== Records supplied ==

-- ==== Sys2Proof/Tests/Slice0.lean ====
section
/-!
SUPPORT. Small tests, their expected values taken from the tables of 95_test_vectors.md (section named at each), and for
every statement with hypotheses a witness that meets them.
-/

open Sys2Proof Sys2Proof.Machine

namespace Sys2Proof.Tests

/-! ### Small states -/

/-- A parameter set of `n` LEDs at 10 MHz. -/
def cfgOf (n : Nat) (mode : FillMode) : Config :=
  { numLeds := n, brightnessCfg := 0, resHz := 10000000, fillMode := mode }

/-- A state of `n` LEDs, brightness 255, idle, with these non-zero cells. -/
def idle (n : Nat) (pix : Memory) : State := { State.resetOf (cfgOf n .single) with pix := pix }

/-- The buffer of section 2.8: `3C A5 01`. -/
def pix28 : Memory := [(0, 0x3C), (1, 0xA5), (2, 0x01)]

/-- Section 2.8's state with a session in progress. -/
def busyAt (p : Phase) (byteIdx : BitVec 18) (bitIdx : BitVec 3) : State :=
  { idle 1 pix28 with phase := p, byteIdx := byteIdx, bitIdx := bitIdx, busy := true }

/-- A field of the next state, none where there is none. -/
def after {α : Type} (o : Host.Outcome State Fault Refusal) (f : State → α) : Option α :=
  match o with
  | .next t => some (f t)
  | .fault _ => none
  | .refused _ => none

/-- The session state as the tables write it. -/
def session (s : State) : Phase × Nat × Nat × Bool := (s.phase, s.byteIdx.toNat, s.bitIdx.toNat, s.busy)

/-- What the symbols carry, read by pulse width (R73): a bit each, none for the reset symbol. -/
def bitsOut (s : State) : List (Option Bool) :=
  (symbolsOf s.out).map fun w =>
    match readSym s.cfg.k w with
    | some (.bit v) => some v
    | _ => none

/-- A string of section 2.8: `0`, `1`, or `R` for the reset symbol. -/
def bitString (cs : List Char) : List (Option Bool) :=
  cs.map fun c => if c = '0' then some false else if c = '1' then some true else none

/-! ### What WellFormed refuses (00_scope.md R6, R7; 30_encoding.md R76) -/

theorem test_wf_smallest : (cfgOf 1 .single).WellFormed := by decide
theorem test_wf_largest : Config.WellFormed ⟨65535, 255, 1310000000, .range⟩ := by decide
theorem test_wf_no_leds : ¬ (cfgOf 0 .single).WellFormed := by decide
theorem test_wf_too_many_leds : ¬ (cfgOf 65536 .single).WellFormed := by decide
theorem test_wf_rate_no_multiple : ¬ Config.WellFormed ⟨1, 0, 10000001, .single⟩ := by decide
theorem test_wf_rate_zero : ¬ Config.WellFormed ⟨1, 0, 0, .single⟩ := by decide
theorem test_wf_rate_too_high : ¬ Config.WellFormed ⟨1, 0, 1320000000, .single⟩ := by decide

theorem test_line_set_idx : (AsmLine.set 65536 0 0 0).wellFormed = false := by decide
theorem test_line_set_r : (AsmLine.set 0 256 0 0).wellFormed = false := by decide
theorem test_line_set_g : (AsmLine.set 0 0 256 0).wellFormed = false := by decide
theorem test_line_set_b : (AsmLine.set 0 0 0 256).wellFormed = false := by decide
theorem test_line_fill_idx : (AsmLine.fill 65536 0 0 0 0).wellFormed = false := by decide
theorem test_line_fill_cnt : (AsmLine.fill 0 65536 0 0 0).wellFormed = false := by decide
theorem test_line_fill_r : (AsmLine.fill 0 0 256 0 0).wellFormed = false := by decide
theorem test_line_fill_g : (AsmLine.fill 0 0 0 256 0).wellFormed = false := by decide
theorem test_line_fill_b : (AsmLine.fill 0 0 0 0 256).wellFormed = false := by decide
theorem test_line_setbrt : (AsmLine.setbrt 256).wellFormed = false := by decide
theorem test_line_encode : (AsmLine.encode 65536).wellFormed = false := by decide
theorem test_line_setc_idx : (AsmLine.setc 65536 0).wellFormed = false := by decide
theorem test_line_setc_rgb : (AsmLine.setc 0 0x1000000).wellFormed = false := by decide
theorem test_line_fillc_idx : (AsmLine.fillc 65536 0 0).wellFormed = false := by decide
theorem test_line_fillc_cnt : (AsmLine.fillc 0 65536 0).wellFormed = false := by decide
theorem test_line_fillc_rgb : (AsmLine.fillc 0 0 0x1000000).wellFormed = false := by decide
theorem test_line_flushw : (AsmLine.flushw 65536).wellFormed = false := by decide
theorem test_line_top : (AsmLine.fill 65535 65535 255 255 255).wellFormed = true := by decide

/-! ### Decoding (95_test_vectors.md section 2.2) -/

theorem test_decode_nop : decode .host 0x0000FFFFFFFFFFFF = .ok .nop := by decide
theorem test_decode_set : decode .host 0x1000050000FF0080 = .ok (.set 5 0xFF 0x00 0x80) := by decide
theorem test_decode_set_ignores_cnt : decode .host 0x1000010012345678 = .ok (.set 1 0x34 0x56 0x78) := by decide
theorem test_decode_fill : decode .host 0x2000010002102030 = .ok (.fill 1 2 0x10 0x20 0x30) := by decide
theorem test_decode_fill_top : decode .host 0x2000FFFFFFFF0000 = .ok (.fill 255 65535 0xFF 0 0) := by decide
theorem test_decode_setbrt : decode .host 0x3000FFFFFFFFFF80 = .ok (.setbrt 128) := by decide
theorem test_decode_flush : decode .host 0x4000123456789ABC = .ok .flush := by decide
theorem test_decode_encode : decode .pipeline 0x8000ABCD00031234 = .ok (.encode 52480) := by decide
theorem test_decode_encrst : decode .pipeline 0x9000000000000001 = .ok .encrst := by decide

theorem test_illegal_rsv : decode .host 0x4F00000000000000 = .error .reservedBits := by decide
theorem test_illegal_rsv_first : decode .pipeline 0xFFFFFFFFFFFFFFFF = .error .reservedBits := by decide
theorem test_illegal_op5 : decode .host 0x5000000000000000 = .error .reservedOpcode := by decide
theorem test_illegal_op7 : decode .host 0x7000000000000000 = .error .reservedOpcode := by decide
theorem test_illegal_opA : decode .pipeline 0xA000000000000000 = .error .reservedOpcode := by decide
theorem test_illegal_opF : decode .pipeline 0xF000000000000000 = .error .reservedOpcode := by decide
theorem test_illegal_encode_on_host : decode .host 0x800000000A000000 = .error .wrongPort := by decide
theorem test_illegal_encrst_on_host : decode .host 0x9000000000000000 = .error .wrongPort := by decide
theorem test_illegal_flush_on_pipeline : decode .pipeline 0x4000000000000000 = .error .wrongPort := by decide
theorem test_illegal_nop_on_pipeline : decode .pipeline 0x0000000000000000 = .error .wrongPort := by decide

===
== Records supplied ==

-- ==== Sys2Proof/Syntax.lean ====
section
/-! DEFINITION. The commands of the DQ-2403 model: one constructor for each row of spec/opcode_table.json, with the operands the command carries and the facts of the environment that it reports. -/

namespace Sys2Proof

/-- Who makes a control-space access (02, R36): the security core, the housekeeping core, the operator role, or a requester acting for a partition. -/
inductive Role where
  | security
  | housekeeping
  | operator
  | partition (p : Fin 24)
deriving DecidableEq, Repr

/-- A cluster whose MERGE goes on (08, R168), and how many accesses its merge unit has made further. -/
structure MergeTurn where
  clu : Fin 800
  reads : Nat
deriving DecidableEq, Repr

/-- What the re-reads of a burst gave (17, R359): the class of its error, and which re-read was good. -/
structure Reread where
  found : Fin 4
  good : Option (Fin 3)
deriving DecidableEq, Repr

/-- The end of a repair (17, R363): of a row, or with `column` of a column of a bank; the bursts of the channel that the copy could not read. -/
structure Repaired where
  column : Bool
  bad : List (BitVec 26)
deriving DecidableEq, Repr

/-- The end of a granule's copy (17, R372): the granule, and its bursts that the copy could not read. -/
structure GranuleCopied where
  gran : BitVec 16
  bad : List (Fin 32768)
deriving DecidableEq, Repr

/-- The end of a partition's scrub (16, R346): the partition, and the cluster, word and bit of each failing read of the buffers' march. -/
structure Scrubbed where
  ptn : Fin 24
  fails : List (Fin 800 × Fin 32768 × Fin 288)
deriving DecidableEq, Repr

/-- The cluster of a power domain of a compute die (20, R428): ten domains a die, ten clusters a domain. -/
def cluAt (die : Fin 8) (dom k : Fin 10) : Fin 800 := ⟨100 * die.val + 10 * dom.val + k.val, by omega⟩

===

**What needs to be done:**
Only one part of the material above is to be transcribed, namely the lines starting with the line that has "theorem test_line_set_b : (AsmLine.set" and going on through the line that has "theorem test_line_fill_b : (AsmLine.fill", exactly as they stand.

**Answer section:**
theorem test_line_set_b : (AsmLine.set 0 0 0 256).wellFormed = false := by decide
theorem test_line_fill_idx : (AsmLine.fill 65536 0 0 0 0).wellFormed = false := by decide
theorem test_line_fill_cnt : (AsmLine.fill 0 65536 0 0 0).wellFormed = false := by decide
theorem test_line_fill_r : (AsmLine.fill 0 0 256 0 0).wellFormed = false := by decide
theorem test_line_fill_g : (AsmLine.fill 0 0 0 256 0).wellFormed = false := by decide
theorem test_line_fill_b : (AsmLine.fill 0 0 0 0 256).wellFormed = false := by decide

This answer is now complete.